El hambre en la Colombia actual

Apolinar Díaz–Callejas

Denuncias en los medios de comunicación y el trabajo de investigación de organizaciones internacionales gubernamentales que operan en el país, al fin han tenido eco en la población colombiana que ha constatado la verdad de la situación social de esclavitud que soportan desde hace siglos las poblaciones negras e indígenas de la república. Todo ello ha saltado de manera aguda en estos momentos del siglo XXI, al quedar al desnudo la realidad de las condiciones de miseria y esclavitud real en que viven miles de colombianos. El gobierno del presidente Alvaro Uribe Vélez se ha vuelto un verdadero especialista en la manipulación de las informaciones sobre la verdad de la crisis social y humanitaria que siguen soportando miles de colombianos de raza afroamericana e indígena y de mestizos. Nuestro gobierno actual practica con reconocida eficacia la política de ocultar la realidad, envolviendo a la nación con el ruido espantoso y mentiroso de la propaganda oficial, que se ha empeñado en ocultar la real realidad de nuestra sociedad en cuanto a la sobrevivencia y expansión de la miseria y formas esclavistas que soporta gran parte de la población nacional.
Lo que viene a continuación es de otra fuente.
/-- PAIRING_TIMEOUT (R310): the step the pairing stands at overruns its bound. -/
def execPairingTimeout (step : Nat) (s : State) : Host.Outcome State Fault Refusal :=
  if s.md.mode ≠ .pairing ∨ step ≠ s.tw.step ∨ s.time.dtb < stepEnd s.tw step then .next s else .next (refusePairing s (stepCause step))

/-! ### Messages received (R263, R298 to R302) -/

/-- An integrity fault (R302): the message is discarded, the link goes down, the fault is recorded and captured; the third within 10 minutes locks the link. -/
def integrityFault (s : State) (cls : Nat) : State :=
  let at_ := (s.tw.integrityAt ++ [s.time.dtb]).filter (fun t => s.time.dtb < t + 600000000000)
  let lock := s.tw.locked || 3 ≤ at_.length
  let new := lock && !s.tw.locked
  let s := { s with tw := { s.tw with linkUp := false, integrity := min (s.tw.integrity + 1) (2^32 - 1), integrityAt := at_, locked := lock } }
  let s := capture (record s 0x64 [cls, bit lock]) 0x64
  if new then raiseAll s 7 0xC3 0xC3 else s

/-- The phase of a message seen on its class; the older keys go once both classes show the new one (R302). -/
def notePhase (s : State) (cls : Nat) (phase : Bool) : State :=
  let p := modAt s.tw.rxPhase cls (fun _ => phase)
  { s with
    tw := { s.tw with rxPhase := p, counters := modAt s.tw.counters (2 + cls) (· + 1) }
    keys := if p.all (· == s.tw.keyPhase) then { s.keys with linkKeys := s.keys.linkKeys.take 4, linkSalts := s.keys.linkSalts.take 4, wrapKeys := s.keys.wrapKeys.take 1 } else s.keys }

/-- A message is discarded and recorded (R298, R299). -/
def discard (s : State) (h : MsgHdr) : State := record s 0x65 [h.typ, h.pepoch]

/-- A priority or bulk message in Service: its integrity, then its epoch (R263, R299, R302). -/
def peerMsg (s : State) (h : MsgHdr) (typs : List Nat) (f : State → State) : Host.Outcome State Fault Refusal :=
  if !s.tw.linkUp || !s.sup.rails then .next s
  else if !h.authOk then .next (integrityFault s (msgClass h.typ))
  else
    let s := notePhase s (msgClass h.typ) h.phase
    if s.md.mode ≠ .service ∨ h.pepoch ≠ s.jr.pepoch.toNat ∨ !typs.contains h.typ then .next (discard s h)
    else .next (f s)

/-- A message that is taken in Service, and from step 6 of the pairing handshake on, whose epochs still differ (R310): the pairing table, the commit, and what the twin lacks (R391). -/
def pairingMsg (s : State) (h : MsgHdr) (typs : List Nat) (f : State → State) : Host.Outcome State Fault Refusal :=
  if s.md.mode ≠ .pairing then peerMsg s h typs f
  else if !s.tw.linkUp || !s.sup.rails then .next s
  else if !h.authOk then .next (integrityFault s (msgClass h.typ))
  else
    let s := notePhase s (msgClass h.typ) h.phase
    if s.tw.step < 6 ∨ !typs.contains h.typ then .next (discard s h) else .next (f s)

end Sys2Proof.Machine
end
Al destaparse la verdad de las agresiones gubernamentales y de grupos armados del paramilitarismo contra los sectores más pobres de nuestra población, particularmente en el departamento del Chocó y regiones del Pacífico pertenecientes al Valle del Cauca y Nariño, amplios sectores de la Costa Caribe colombiana y en zonas indígenas que sobreviven a los largo y ancho de la república, quedaron al descubierto las mentiras sobre la real situación social de esos sectores de colombianos que se han venido muriendo de hambre ante la indiferencia e ineficacia de la acción gubernamental. Cuando fue publicada la información de la muerte por hambre de 49 niños de la región del Chocó, el gobierno salta a negar los hechos diciendo que sólo habían muerto cuatro niños como si la cantidad de las víctimas fuera un hecho sin importancia. La realidad fue, conforme al testimonio de sacerdotes católicos que han sido centenares de niños las víctimas del hambre, como ocurre en las zonas más atrasadas de Africa, que apenas recientemente han logrado la independencia política nacional. El Universal de Sincelejo del 26 de marzo, denunció la muerte de 20 niños indígenas de la etnia yukpas de la Serranía del Perijá. Los ministros de Agricultura y de otras ramas saltaron a negar los hechos. Periódicos de estirpe gobiernista como El Tiempo, único diario de carácter nacional que queda en Colombia. Tuvieron que comenzar a publicar la verdad, informando que la esperanza de vida al nacer en el Chocó es de 65,1 años los hombres y 71,2 años las mujeres, al tiempo que en el país es para los hombres de 70,34 años y para las mujeres de 76,27. Informa que el número de madres que fallecen por cada 100.000 nacidos vivos es de 429,2 en el Chocó y de 79 en Colombia. Que por cada mil nacidos vivos, en el Chocó mueren 17,04 cuando en el resto del país son 7,4. Que el número de niños que mueren antes de cumplir un año por cada mil nacidos vivos es en el Chocó de 98,25 entre los hombres y 80,01 en las mujeres, cuando en el resto del país son para los hombres 27,53 y para las mujeres 20,42. Que por cada 100.000 habitantes mueren en el Chocó 138,3 niños cuando en el país sólo 69,7 y que por cada 100.000 habitantes mueren por enfermedad 17,4 recién nacidos cuando en el resto del país son 7,4. Estas cifras son validas para la población indígena.

Esa es la realidad que ha tratado de ocultar y esconder el gobierno Uribe Vélez.